The data for this method was sourced from Kaggle's Water Quality Dataset, which included various parameters such as hardness, sulfate, solid, trihalomethanes, pH, turbidity, solids, organic carbon, and electrical conductivity. We divided the information into features (Table 1) and the target variables because our objective was to create a model that can determine the water quality as a function of other input features.

2.1. Multivariate Exploratory Data Analysis (MEDA)

To understand the properties and characteristics of the multivariate dataset, a thorough Exploratory Data Analysis (MEDA) was carried out. The crucial stage in performing MEDA on data is to do so in order to get the ML model to operate well. All the drinking water quality variables' internal distribution was examined using a variety of visual techniques and numerical indexes.

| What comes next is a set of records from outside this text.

/-! ### Rounding (R193–R202) -/

/-- What an element is written as, and its range events (R198). -/
structure Written where
  code : Nat := 0
  sat : Bool := false
  flush : Bool := false
deriving DecidableEq, Repr, Inhabited

/-- Whether a magnitude goes up from its floor (R194, R199): mode, sign, draw, remainder over divisor, floor odd. -/
def goesUp (mode : Nat) (neg : Bool) (draw r y : Nat) (odd : Bool) : Bool :=
  if r == 0 then false
  else if mode == 0 then y < 2 * r || (2 * r == y && odd)
  else if mode == 1 then false
  else if mode == 2 then !neg
  else if mode == 3 then neg
  else if neg then 65536 * (y - r) / y + draw < 65536
  else 65536 ≤ 65536 * r / y + draw

/-- Write into a float encoding (R193–R198). -/
def encodeFloat (e mode : Nat) (ovf ftz : Bool) (draw : Nat) (v : Num) : Written :=
  let (eb, mb, bias) := floatShape e
  let sb := fun (s : Bool) => if s then 2 ^ (eb + mb) else 0
  let outside := fun (s : Bool) =>
    let toInf := ovf && (mode == 0 || mode == 4 || (mode == 2 && !s) || (mode == 3 && s))
    let c := if toInf && hasInf e then sb s + (2 ^ eb - 1) * 2 ^ mb
      else if toInf && e == 3 then 0x7F else sb s + maxCode e
    ({ code := c, sat := true } : Written)
  match v with
  | .nan => (match nanCode e with | some c => { code := c } | none => { sat := true })
  | .inf s => if hasInf e then { code := sb s + (2 ^ eb - 1) * 2 ^ mb } else outside s
  | .fin s r =>
    if r.n == 0 then { code := sb s }
    else
      let s := r.n < 0
      let qmin : Int := 1 - (bias : Int) - mb
      let q := max (Ratio.log r - mb) qmin
      let (m, rem, y) := Ratio.floorAt r q
      let base := (q - qmin).toNat * 2 ^ mb
      let c := base + (if goesUp mode s draw rem y (m % 2 == 1) then m + 1 else m)
      if maxCode e < c || (mode == 4 && (maxCode e < base + m || (maxCode e == base + m && rem != 0))) then outside s
      else if c == 0 || (ftz && c < 2 ^ mb) then { code := sb s, flush := true }
      else { code := sb s + c }

/-- Write an integer of the range `lo` to `hi` in units of `2^q`; `enc` gives its code. -/
def encodeInt (lo hi q : Int) (enc : Int → Nat) (mode draw : Nat) (v : Num) : Written :=
  match v with
  | .nan => { code := enc 0, sat := true }
  | .inf s => { code := enc (if s then lo else hi), sat := true }
  | .fin _ r =>
    let s := r.n < 0
    let (m, rem, y) := Ratio.floorAt r q
    let k := if goesUp mode s draw rem y (m % 2 == 1) then m + 1 else m
    let i : Int := if s then -(k : Int) else k
    let beyond := if s then -(m : Int) < lo || (-(m : Int) == lo && rem != 0) else hi < (m : Int) || ((m : Int) == hi && rem != 0)
    if i < lo || (mode == 4 && s && beyond) then { code := enc lo, sat := true }
    else if hi < i || (mode == 4 && !s && beyond) then { code := enc hi, sat := true }
    else { code := enc i, flush := i == 0 && r.n != 0 }

/-- Write a power of two (R202). DESIGN CHOICE, log entry 34: a tie under RNE goes to 2^(k+1) for every k, as R202 says, although R194
has a tie go to the code with an even LSB; SR draws for a value between 2^127 and 2^128 too, so whether it saturates depends on the
draw. -/
def encodeE8M0 (mode draw : Nat) (v : Num) : Written :=
  match v with
  | .nan => { code := 0xFF, sat := true }
  | .inf s => if s then { code := 0xFF, sat := true } else { code := 0xFE, sat := true }
  | .fin _ r =>
    if r.n ≤ 0 then { code := 0xFF, sat := true }
    else
      let k := Ratio.log r
      let (_, rem, y) := Ratio.floorAt r k
      let up := if mode == 0 then y ≤ 2 * rem else goesUp mode false draw rem y false
      let k := if up then k + 1 else k
      if 127 < k then { code := 0xFE, sat := true }
      else if k < -127 then { code := 0, sat := true }
      else { code := (k + 127).toNat }

/-- The finite entries of a codebook: index and value. -/
def finiteEntries (cb : List Nat) : List (Nat × Ratio) :=
  (List.zip (List.range cb.length) cb).filterMap fun p =>
    match decodeFloat 1 p.2 with | .fin _ v => some (p.1, Ratio.ofDyadic v) | _ => none

/-- The lowest index that holds a value. -/
def entryOf (l : List (Nat × Ratio)) (v : Ratio) : Nat := ((l.find? (fun p => Ratio.diff p.2 v == 0)).getD (0, v)).1

/-- The entry of a codebook that a comparison prefers over every other. -/
def bestEntry (l : List (Nat × Ratio)) (better : Ratio → Ratio → Bool) : Option Ratio :=
  l.foldl (fun (m : Option Ratio) p => match m with | none => some p.2 | some x => if better p.2 x then some p.2 else some x) none

/-- Write a finite value among the finite entries of a codebook (R194, R195). DESIGN CHOICE, log entry 34: a non-zero value beyond
the entries that saturates to an end entry of zero raises SATURATE and no FLUSH (R198). -/
def encodeEntry (l : List (Nat × Ratio)) (mode draw : Nat) (r : Ratio) : Written :=
  let hi := (bestEntry l (fun a b => 0 < Ratio.diff a b)).getD {}
  let lo := (bestEntry l (fun a b => Ratio.diff a b < 0)).getD {}
  if 0 < Ratio.diff r hi then { code := entryOf l hi, sat := true }
  else if Ratio.diff r lo < 0 then { code := entryOf l lo, sat := true }
  else if l.any (fun p => Ratio.diff p.2 r == 0) then { code := entryOf l r }
  else
    let below := (bestEntry (l.filter (fun p => Ratio.diff p.2 r < 0)) (fun a b => 0 < Ratio.diff a b)).getD lo
    let above := (bestEntry (l.filter (fun p => 0 < Ratio.diff p.2 r)) (fun a b => Ratio.diff a b < 0)).getD hi
    -- (r − below) ÷ (above − below) as x ÷ y
    let e := min r.e (min below.e above.e)
    let up := fun (a : Ratio) => a.n * (2 ^ (a.e - e).toNat : Nat)
    let x := ((up r * (below.d : Int) - up below * (r.d : Int)) * (above.d : Int)).toNat
    let y := ((up above * (below.d : Int) - up below * (above.d : Int)) * (r.d : Int)).toNat
    let toHi :=
      if mode == 0 then y < 2 * x || (2 * x == y && entryOf l above < entryOf l below)
      else if mode == 1 then
        (if Ratio.absLt above below then true else if Ratio.absLt below above then false
         else Config.lutTie (entryOf l below) (entryOf l above))
      else if mode == 2 then true
      else if mode == 3 then false
      else 65536 ≤ 65536 * x / y + draw
    let w := if toHi then above else below
    { code := entryOf l w, flush := w.n == 0 && r.n != 0 }

/-- Write a codebook index (R194–R196). -/
def encodeLut (cb : List Nat) (mode draw : Nat) (v : Num) : Written :=
  let l := finiteEntries cb
  let special := fun (f : Fp → Bool) => (List.zip (List.range cb.length) cb).find? (fun p => f (decodeFloat 1 p.2))
  match v with
  | .nan =>
    (match special (fun x => x == .nan) with
     | some p => { code := p.1 }
     | none => { encodeEntry l mode draw {} with sat := true, flush := false })
  | .inf s =>
    (match special (fun x => x == .inf s) with
     | some p => { code := p.1 }
     | none =>
       let ends := if s then bestEntry l (fun a b => Ratio.diff a b < 0) else bestEntry l (fun a b => 0 < Ratio.diff a b)
       { code := entryOf l (ends.getD {}), sat := true })
  | .fin _ r => encodeEntry l mode draw r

MEDA is the process of conducting an initial inquiry into the drinking water quality variables to identify any hidden patterns in the variables' distribution [62,63]. MEDA is further broken down into a variety of activities. They are known as the normality check, outliers/extreme values identification, and descriptive statistics. With the help of the number of data points, mean, standard deviation, percentiles, interquartile range, and range of the variables, descriptive statistics offer a fantastic method for illustrating the distribution of their values. displays complete multivariate descriptive statistics. Histograms with density plots are used as a visual representation to show the normality of the variables, and Pearson's coefficient of skewness (PCS) is used as a numerical measure of skewness. By substituting the Nearest Neighbors (NN) of the datapoints for missing values, numerical imputation is used to make the dataset consistent.
Table 2. Descriptive Statistics of the water quality variables.

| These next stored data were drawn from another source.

/-- Integer square root, one bit a step from bit `k − 1` down. -/
def isqrt (n : Nat) : Nat → Nat → Nat
  | 0, r => r
  | k + 1, r => if (r + 2 ^ k) * (r + 2 ^ k) ≤ n then isqrt n k (r + 2 ^ k) else isqrt n k r
/-- A quotient or root cut below its last bit, with a sticky bit: it rounds as the exact value does. -/
def sticky (n : Nat) (inexact : Bool) : Int := (2 * n + b2n inexact : Nat)
/-- Division (R223). -/
def div32 (a b : Nat) : Nat :=
  match decode32 a, decode32 b with
  | .nan, _ => nan32
  | _, .nan => nan32
  | .inf _, .inf _ => nan32
  | .inf s, .fin t _ => code32 (.inf (s != t))
  | .fin s _, .inf t => code32 (.fin (s != t) {})
  | .fin s x, .fin t y =>
    if y.m == 0 then (if x.m == 0 then nan32 else code32 (.inf (s != t)))
    else
      let n := x.m.natAbs * 2 ^ 64
      let q := sticky (n / y.m.natAbs) (n % y.m.natAbs != 0)
      code32 (.fin (s != t) { m := if s != t then -q else q, e := x.e - y.e - 65 })
/-- Square root (R223). -/
def sqrt32 (a : Nat) : Nat :=
  match decode32 a with
  | .nan => nan32
  | .inf s => if s then nan32 else a
  | .fin s x =>
    if x.m == 0 then a
    else if s then nan32
    else
      let k : Nat := if x.e % 2 == 0 then 64 else 65
      let n := x.m.natAbs * 2 ^ k
      let r := isqrt n 48 0
      code32 (.fin false { m := sticky r (r * r != n), e := (x.e - (k : Int)) / 2 - 1 })
/-- Minimum: NaN if either is, −0 below +0 (R223). -/
def min32 (a b : Nat) : Nat :=
  if decode32 a == .nan || decode32 b == .nan then nan32 else if fpBelow (decode32 b) (decode32 a) then b else a
/-- Comparison: none where an operand is NaN (R223). -/
def compare32 (a b : Nat) : Option Ordering :=
  match decode32 a, decode32 b with
  | .nan, _ => none
  | _, .nan => none
  | .inf s, .inf t => some (if s == t then .eq else if s then .lt else .gt)
  | .inf s, .fin _ _ => some (if s then .lt else .gt)
  | .fin _ _, .inf t => some (if t then .gt else .lt)
  | .fin _ x, .fin _ y => some (if Dyadic.lt x y then .lt else if Dyadic.lt y x then .gt else .eq)

/-- The XA80 lane: subtract, multiply, fused multiply-add (R212, R213, R223). -/
def neg80 (a : Fp) : Fp := match a with | .fin s x => .fin (!s) (Dyadic.neg x) | .inf s => .inf (!s) | .nan => .nan
def sub80 (a b : Fp) : Fp := add80 a (neg80 b)
def mul80 (a b : Fp) : Fp := match Fp.mul a b with | .fin s x => round80 s x | r => r
def fma80 (a b c : Fp) : Fp := add80 (Fp.mul a b) c

/-! ### EXP2 (R224) -/

/-- 2 to the power of a fraction given by its bits, highest first, in units of 2^-256; `root` is 2 to the power of the place. -/
def powFraction : Nat → Nat → Nat → Nat → Nat
  | 0, _, _, acc => acc
  | n + 1, bits, root, acc =>
    powFraction n bits (isqrt (root * 2 ^ 256) 258 0) (if tbit bits n then acc * root / 2 ^ 256 else acc)

/-- EXP2 of an FP32 code: exact at integers, else one of the two values that bracket the power; which one is fixed and not
given (log entry 13). -/
def exp2 (c : Nat) : Nat :=
  match decode32 c with
  | .nan => nan32
  | .inf s => if s then 0 else 0x7F800000
  | .fin _ v =>
    let p := if v.e < 0 then (-v.e).toNat else 0
    let m : Int := shiftUp v.m v.e
    let m := if v.e < 0 then v.m else m
    let i := m / (2 ^ p : Nat)
    let f := (m % (2 ^ p : Nat)).toNat
    if 128 ≤ i then 0x7F800000
    else if i < -150 then 0
    else
      let q := max (i - 23) (-149)
      if f == 0 && -149 ≤ i then round32 false { m := 1, e := i }
      else
        let y := powFraction p f (isqrt (2 ^ 513) 258 0) (2 ^ 256)
        let n := if q ≤ i then y * 2 ^ (i - q).toNat / 2 ^ 256 else y / 2 ^ (q - i).toNat / 2 ^ 256
        let low := n + (q + 149).toNat * 2 ^ 23
        if Config.exp2RoundsUp c then low + 1 else low

/-! ### The guard (R225–R227) -/

/-- A reserved bit of GUARD is set. -/
def badGuard (g : Nat) : Bool := fld g 49 15 != 0
def guardRerun (g : Nat) : Bool := tbit g 48

/-- A limit is exceeded: events, elements and blocks written. -/
def exceeded (g sat flush scovf elems blocks : Nat) : Bool :=
  let above := fun (l e n : Nat) => l != 0xFFFF && l * n < e * 2 ^ 20
  above (fld g 0 16) sat elems || above (fld g 16 16) flush elems || above (fld g 32 16) scovf blocks

end Sys2Proof.Machine
end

Table 2. Descriptive Statistics of the water quality variables.
Ph Hardness Solids Chloramines Sulfate Conductivity Organic_carbon Trihalomethanes Turbidity Potability
count 2785.00 3276.00 3276.00 3276.00 2495.00 3276.00 3276.00 3114.00 3276.00 3276.00
Mean 7.08 196.37 22014.09 7.12 333.78 426.21 14.28 66.40 3.97 0.39
Std 1.59 32.88 8768.57 1.58 41.42 80.82 3.31 16.18 0.78 0.49
Min 0.00 47.43 320.94 0.35 129.00 181.48 2.20 0.74 1.45 0.00
25% 6.09 176.85 15666.69 6.13 307.70 365.73 12.07 55.84 3.44 0.00
50% 7.04 196.97 20927.83 7.13 333.07 421.88 14.22 66.62 3.96 0.00
75% 8.06 216.67 27332.76 8.11 359.95 481.79 16.56 77.34 4.50 1.00
Max 14.00 323.12 61227.20 13.13 481.03 753.34 28.30 124.00 6.74 1.00
Figure 1's graphic representation of the distribution of the variables demonstrates the significant level of overall non-normality. When compared all the variables exhibited more non-normality. The values of -0.8 (pH), -0.04 (Hardness), 0.62 (Solids), -0.01 (Chloramines), 0.02 (Sulfate), 0.27 (Conductivity), 0.03 (Organic Carbon), 0.15 (Trihalomethanes), -0.01 (Turbidity) and 0.45 (Potability) are Pearson's Skewness Coefficient (PSC), a numerical indicator of non-normalcy/skewness, are likewise greater than the PCS values of other drinking water quality variables, indicating considerably less normality.

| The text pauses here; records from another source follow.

-- ==== Sys2Proof/Machine/Lanes.lean ====
section
/-!
DEFINITION. Lanes and optical engines (chapter 13): the eye figure of merit, optical gates, and the LANE.* and OPT.*
commands.
-/
namespace Sys2Proof.Machine
open Sys2Proof

/-! ### The eye (R393–R395) -/

/-- EFM = min(255, ⌊768 × min H ÷ S⌋) from the three (u, d) level pairs and the mean distance S of the outer levels (R393). -/
def efmOf (eyes : List (Int × Int)) (swing : Nat) : Nat :=
  let hs := eyes.map (fun e => (e.1 - e.2).toNat)
  let least := hs.foldl Nat.min (hs.headD 0)
  Nat.min 255 (768 * least / swing)

/-- EFM_LOW in force: the value set, or the default of the rate (R394, R413). -/
def efmLow (l : Link) : Nat := if l.efmLow != 0 then l.efmLow else [28, 22, 16, 16].getD l.rate 16

/-- A window of a lane in use ends: FFE and DFE have adapted, CTLE stays (R394); EFM and its lowest value are taken; four windows below EFM_LOW make the lane DEGRADED, four
at or above EFM_LOW + 4 end it (R395); the link controller may ask for a narrower set (R447). -/
def efmWindow (h : Hw) (k : Nat) (eyes : List (Int × Int)) (swing : Nat) : Hw :=
  let n := k / 4
  let l := h.link n
  let x := h.lane k
  if l.state != 3 || !tbit l.lanes (k % 4) || l.rx.sleep != 1 || swing == 0 then h
  else
    let efm := efmOf eyes swing
    let low := if efm < efmLow l then x.low + 1 else 0
    let high := if efmLow l + 4 ≤ efm then x.high + 1 else 0
    let h := adapt h k
    let x := { h.lane k with efm := efm, efmMin := Nat.min x.efmMin efm, low := low, high := high }
    if !x.degraded && 4 ≤ low then
      let h := h.setLane k { x with degraded := true, degrades := satInc 32 x.degrades }
      autoNarrow (raise h 0x31A k) n
    else if x.degraded && 4 ≤ high then h.setLane k { x with degraded := false }
    else h.setLane k x
def execEfmWindowEnd (lane : Fin 256) (eyes : List (Int × Int)) (swing : Nat) (s : State) : Result :=
  .next (s.onHw fun h => efmWindow h lane.val eyes swing)

/-! ### Optical gates (R406–R410) -/

/-- Engine of an optical link port (R384). -/
def engineOf (n : Nat) : Nat := (n - 16) / 4
/-- Link ports of an engine. -/
def portsOf (e : Nat) : List Nat := (List.range 4).map (fun f => 16 + 4 * e + f)

def setGate (h : Hw) (n g : Nat) : Hw := h.setLink n { h.link n with gate := g }

/-- LOS of a lane by its average received power in 0.01 dBm: it holds below −15 dBm and ends above −12 dBm (R409). -/
def losOf (now : Bool) (power : Int) : Bool := if power < -1500 then true else if -1200 < power then false else now

/-- Take the received power of the four lanes of an optical link. -/
def senseLight (h : Hw) (n : Nat) (power : List Int) : Hw :=
  forBelow 4 (fun i h => let x := h.lane (4 * n + i)
    match power[i]? with
    | some p => h.setLane (4 * n + i) { x with los := losOf x.los p }
    | none => h) h

/-- LOS on all four lanes; LOS on none. -/
def allDark (h : Hw) (n : Nat) : Bool := (List.range 4).all (fun i => (h.lane (4 * n + i)).los)
def allLight (h : Hw) (n : Nat) : Bool := (List.range 4).all (fun i => !(h.lane (4 * n + i)).los)

/-- LOS on all four lanes for 100 µs with AUTO_SHUT: an OPEN gate enters SHUT, OPT_LOS is raised and the link goes down. -/
def losTimeout (h : Hw) (n : Nat) (power : List Int) : Hw :=
  let h := senseLight h n power
  let l := h.link n
  if 16 ≤ n && l.gate == 1 && l.autoShut && allDark h n then
    let h := setGate h n 2
    let e := h.engine (engineOf n)
    let h := h.setEngine (engineOf n) { e with shuts := satInc 32 e.shuts }
    linkDown (raise h 0x31E n) n
  else h
def execLosTimeout (link : Fin 64) (power : List Int) (s : State) : Result := .next (s.onHw fun h => losTimeout h link.val power)

/-- In SHUT, light on all four lanes returns the gate to OPEN; in PROBE, the gate stays OPEN (R409). -/
def losEnd (h : Hw) (n : Nat) (power : List Int) : Hw :=
  let h := senseLight h n power
  let g := (h.link n).gate
  if 16 ≤ n && (g == 2 || g == 3) && allLight h n then setGate h n 1 else h
def execLosEndInShut (link : Fin 64) (power : List Int) (s : State) : Result := .next (s.onHw fun h => losEnd h link.val power)

/-- Every 1 s in SHUT the gate enters PROBE (R409). -/
def shutProbe (h : Hw) (n : Nat) : Hw :=
  if 16 ≤ n && (h.link n).gate == 2 then
    let e := h.engine (engineOf n)
    setGate (h.setEngine (engineOf n) { e with probes := satInc 32 e.probes }) n 3
  else h
def execShutProbeTimer (link : Fin 64) (s : State) : Result := .next (s.onHw fun h => shutProbe h link.val)

/-- A PROBE of 2 ms ends: OPEN if light came back on all lanes, else SHUT (R409). -/
def probeEnd (h : Hw) (n : Nat) (power : List Int) : Hw :=
  if 16 ≤ n && (h.link n).gate == 3 then
    let h := senseLight h n power
    setGate h n (if allLight h n then 1 else 2)
  else h
def execProbeEnd (link : Fin 64) (power : List Int) (s : State) : Result := .next (s.onHw fun h => probeEnd h link.val power)

/-- An engine above 85 °C: its four gates enter HOT, OPT_OVERTEMP is raised, the links go down, UE 0x43 in each log (R410). -/
def overTemp (h : Hw) (e temp : Nat) : Hw :=
  let h := h.setEngine e { h.engine e with temp := temp }
  if temp ≤ 85 then h
  else forAll (portsOf e) (fun n h =>
    if (h.link n).gate == 4 then h
    else
      let h := raise (setGate h n 4) 0x31F n
      logOpen (linkDown h n) (96 + n) 2 0x43 none (some 0)) h
def execOptOvertemp (engine : Fin 12) (temp : Nat) (s : State) : Result := .next (s.onHw fun h => overTemp h engine.val temp)

/-- The laser input of an optical link, in 0.01 dBm: below +16 dBm for 1 ms raises OPT_LASER_LOW once, again only after a rise to
+17 dBm (R408). -/
def laserLow (h : Hw) (n : Nat) (power : Int) : Hw :=
  let l := h.link n
  if n < 16 then h
  else if power < 1600 && !l.laserLow then raise (h.setLink n { l with laserLow := true }) 0x31D n
  else if 1700 ≤ power then h.setLink n { l with laserLow := false }
  else h
def execOptLaserLow (link : Fin 64) (power : Int) (s : State) : Result := .next (s.onHw fun h => laserLow h link.val power)

/-! ### LANE.* commands (R412–R414) -/

/-- LANE.CONFIG sets RATE_MAX and PRECODE of a disabled link. -/
def execLaneConfig (m : Fin 16) (s : State) : Result :=
  .next (busyFirst s m.val 0x901 [.f 6, .f 2, .f 2] rClassI (fun v h => (h.link (v.getD 0 0)).state != 0) fun q h =>
    if (h.link (q.p 0)).state != 0 then (h, some (Reply.busy rClassI))
    else if q.p 1 == 3 || q.p 2 == 3 then (h, some (Reply.denied rRange))
    else (h.setLink (q.p 0) { h.link (q.p 0) with rateMax := q.p 1, precode := q.p 2 }, some (Reply.ok)))

/-- LANE.POWER sets the sleep timers (class L) and EFM_LOW of the named links. -/
def execLanePower (m : Fin 16) (s : State) : Result :=
  .next (runHw s m.val 0x902 [.f 64, .f 16, .f 32, .f 8] false fun q h =>
    let d := q.p 1
    let u := q.p 2
    if q.p 0 == 0 || !(d == 0 || (100 ≤ d && d ≤ 65000)) || !(u == 0 || (10 ≤ u && u ≤ 1000000)) then (h, some (Reply.denied rRange))
    else (forAll (bitsOf 64 (q.p 0)) (fun n h =>
      let l := h.link n
      let off := l.state == 0
      h.setLink n { l with drowseNext := d, slumberNext := u, efmLow := q.p 3,
                           drowse := if off then d else l.drowse, slumber := if off then u else l.slumber }) h, some (Reply.ok)))

/-- Sleep state of one lane's direction that uses the lanes `used`: OFF but for the lanes that the present width uses, and those
that a training or a widening under way needs (R388, R399). -/
def laneState (l : Link) (i used sleep : Nat) : Nat :=
  if l.state == 3 then
    (if tbit used i then sleep else if (l.tr.phase == 1 || l.tr.phase == 2 || l.tr.phase == 4) && tbit l.tr.lanes i then 1 else 0)
  else if l.state == 1 || l.state == 2 || l.state == 5 then b2n (tbit l.lanes i)
  else if l.state == 4 then b2n (tbit (Nat.lor l.lanes (wantedLanes l)) i)
  else 0

/-- A 32-byte lane record (R414). -/
def laneRecord (h : Hw) (n i : Nat) : List Byte :=
  let l := h.link n
  let x := h.lane (4 * n + i)
  recordBytes 32 [(2, laneState l i l.txLanes l.tx.sleep), (2, laneState l i l.rxLanes l.rx.sleep), (1, b2n x.txPrecode), (1, b2n x.rxPrecode),
    (1, b2n x.rxInvert), (1, b2n x.degraded), (8, x.efm), (8, x.efmMin), (4, x.ctle), (4, 0), (8, x.dfe), (8, ofInt 8 x.cm2),
    (8, ofInt 8 x.cm1), (8, (64 - x.cm2.natAbs - x.cm1.natAbs - x.cp1.natAbs)), (8, ofInt 8 x.cp1), (24, 0), (32, x.wakes),
    (32, x.wakeLate), (32, x.degrades)]

/-- LANE.QUERY (R414). -/
def laneQuery (q : Req) (h : Hw) : Hw × Option Reply :=
  let n := q.p 0
  if 63 < n then (h, some (Reply.denied rRange))
  else
    let l := h.link n
    let up := l.state != 0 && l.state != 6
    let head := recordBytes 8 [(6, n), (1, b2n (16 ≤ n)), (4, if 16 ≤ n then engineOf n else 0), (2, l.rate),
      (3, if up then laneCount l.lanes else 0), (32, KMap.get l.counts 16), (16, 0)]
    let body := head ++ ((List.range 4).map (laneRecord h n)).flatten
    let h := if q.p 1 == 1 then
        forBelow 4 (fun i h => h.setLane (4 * n + i) { h.lane (4 * n + i) with efmMin := 255, wakes := 0, wakeLate := 0, degrades := 0 })
          (h.setLink n { l with counts := KMap.set l.counts 16 0 })
      else h
    (h, some (Reply.ok body))
def execLaneQuery (m : Fin 16) (s : State) : Result :=
  .next (runHw s m.val 0x903 [.f 8, .f 1] false fun q h => laneQuery q h)

/-! ### OPT.* commands (R415–R417) -/

/-- Close a gate; an open one takes its link's light away. -/
def closeGates (h : Hw) (e : Nat) : Hw := forAll (portsOf e) (fun n h => setGate h n 0) h

/-- Turn an engine off, its gates closed first (R407). -/
def engineOff (h : Hw) (e : Nat) : Hw := (closeGates h e).setEngine e { (h.engine e) with on := false, heating := none }

/-- OPT.ENGINE: ON answers once the modulators are at temperature; a change of nothing answers at once. -/
def optEngine (q : Req) (h : Hw) : Hw × Option Reply :=
  let e := q.p 0
  if 11 < e then (h, some (Reply.denied rRange))
  else if q.p 1 == 0 then (if (h.engine e).on then engineOff h e else h, some (Reply.ok))
  else if (h.engine e).on then (h, some (Reply.ok))
  else (setWork (h.setEngine e { h.engine e with on := true, heating := some q.m }) q.m 0x904 [] [e], none)
def execOptEngine (m : Fin 16) (s : State) : Result :=
  .next (runHw s m.val 0x904 [.f 4, .f 1] false fun q h => optEngine q h)

/-- The modulators of a powered engine reach temperature and the OPT.ENGINE that waits for them answers OK (R415). -/
def atTemperature (h : Hw) (e : Nat) : Hw :=
  let h' := h.setEngine e { h.engine e with heating := none }
  match (h.engine e).heating with
  | some m =>
    if !(h.engine e).on then h
    else if ((workOf h m 0x904).map (·.args)) == some [e] then answer h' m (Reply.ok) else h'
  | none => h
def execModulatorsAtTemperature (engine : Fin 12) (s : State) : Result := .next (s.onHw fun h => atTemperature h engine.val)

/-- OPT.GATE opens or closes the named gates (R416); OPEN also ends a PROBE or SHUT. -/
def optGate (q : Req) (h : Hw) : Hw × Option Reply :=
  let ms := bitsOf 48 (q.p 0)
  if q.p 0 == 0 then (h, some (Reply.denied rRange))
  else if ms.any (fun i => !(h.engine (i / 4)).on) then (h, some (Reply.denied rState))
  else if q.p 1 == 1 && ms.any (fun i => (h.link (16 + i)).gate == 4 && 80 < (h.engine (i / 4)).temp) then (h, some (Reply.denied rState))
  else if q.p 1 == 1 then
    (forAll ms (fun i h => h.setLink (16 + i) { h.link (16 + i) with gate := 1, autoShut := q.p 2 == 1 }) h, some (Reply.ok))
  else (forAll ms (fun i h => setGate h (16 + i) 0) h, some (Reply.ok))
def execOptGate (m : Fin 16) (s : State) : Result :=
  .next (runHw s m.val 0x905 [.f 48, .f 1, .f 1] false fun q h => optGate q h)

/-- OPT.QUERY returns one engine's 128-byte record (R417). -/
def optQuery (q : Req) (h : Hw) : Hw × Option Reply :=
  let e := q.p 0
  if 11 < e then (h, some (Reply.denied rRange))
  else
    let x := h.engine e
    let (light, h) := freshList 20 h
    let gates := (portsOf e).map (fun n => (3, (h.link n).gate))
    let shut := (portsOf e).map (fun n => (1, b2n (h.link n).autoShut))
    let los := (List.range 16).map (fun j => (1, b2n (h.lane (64 + 16 * e + j)).los))
    (h, some (Reply.ok (recordBytes 128 ([(4, e), (1, b2n x.on), (3, 0), (8, x.temp)] ++ gates ++ shut
      ++ (light.take 4).map (fun v => (16, v)) ++ los ++ [(16, 0)] ++ (light.drop 4).map (fun v => (16, v))
      ++ [(32, x.shuts), (32, x.probes)]))))
def execOptQuery (m : Fin 16) (s : State) : Result :=
  .next (runHw s m.val 0x906 [.f 8] false fun q h => optQuery q h)

end Sys2Proof.Machine
end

The dataset used in this study consists of various water quality variables, including pH, Hardness, Solids, Chloramines, Sulfate, Conductivity, Organic Carbon, Trihalomethanes, and Turbidity, with the target variable being Water Potability. Descriptive statistics were computed for each variable, providing insights into the distribution and variability of the data. From the statistics, it can be observed that the mean pH is 7.08, with a standard deviation of 1.59, indicating a moderately acidic to neutral range. Similarly, other variables exhibit varying means and standard deviations. The Potability variable shows that approximately 61% of the samples are classified as potable water. These descriptive statistics provide a preliminary understanding of the dataset and lay the foundation for further exploratory data analysis and modeling techniques to investigate the relationships between water quality parameters and potability status. This study aims to utilize machine learning algorithms to develop a predictive model for water potability, contributing to the field of water resource management and public health.
Figure 2. Distribution of the target variable, y in percentage for potability feature.
Figure 2. Distribution of the target variable, y in percentage for potability feature.
Preprints 83007 g002
The joint distribution between each input feature (pH, Hardness, Solids, Chloramines, Sulfate, Conductivity, Organic Carbon, Trihalomethanes, Turbidity) and the target variable (Water Potability) provides valuable insights into the relationship between water quality parameters and potability status. By examining the joint distribution, we can assess the conditional probabilities and dependencies between these variables.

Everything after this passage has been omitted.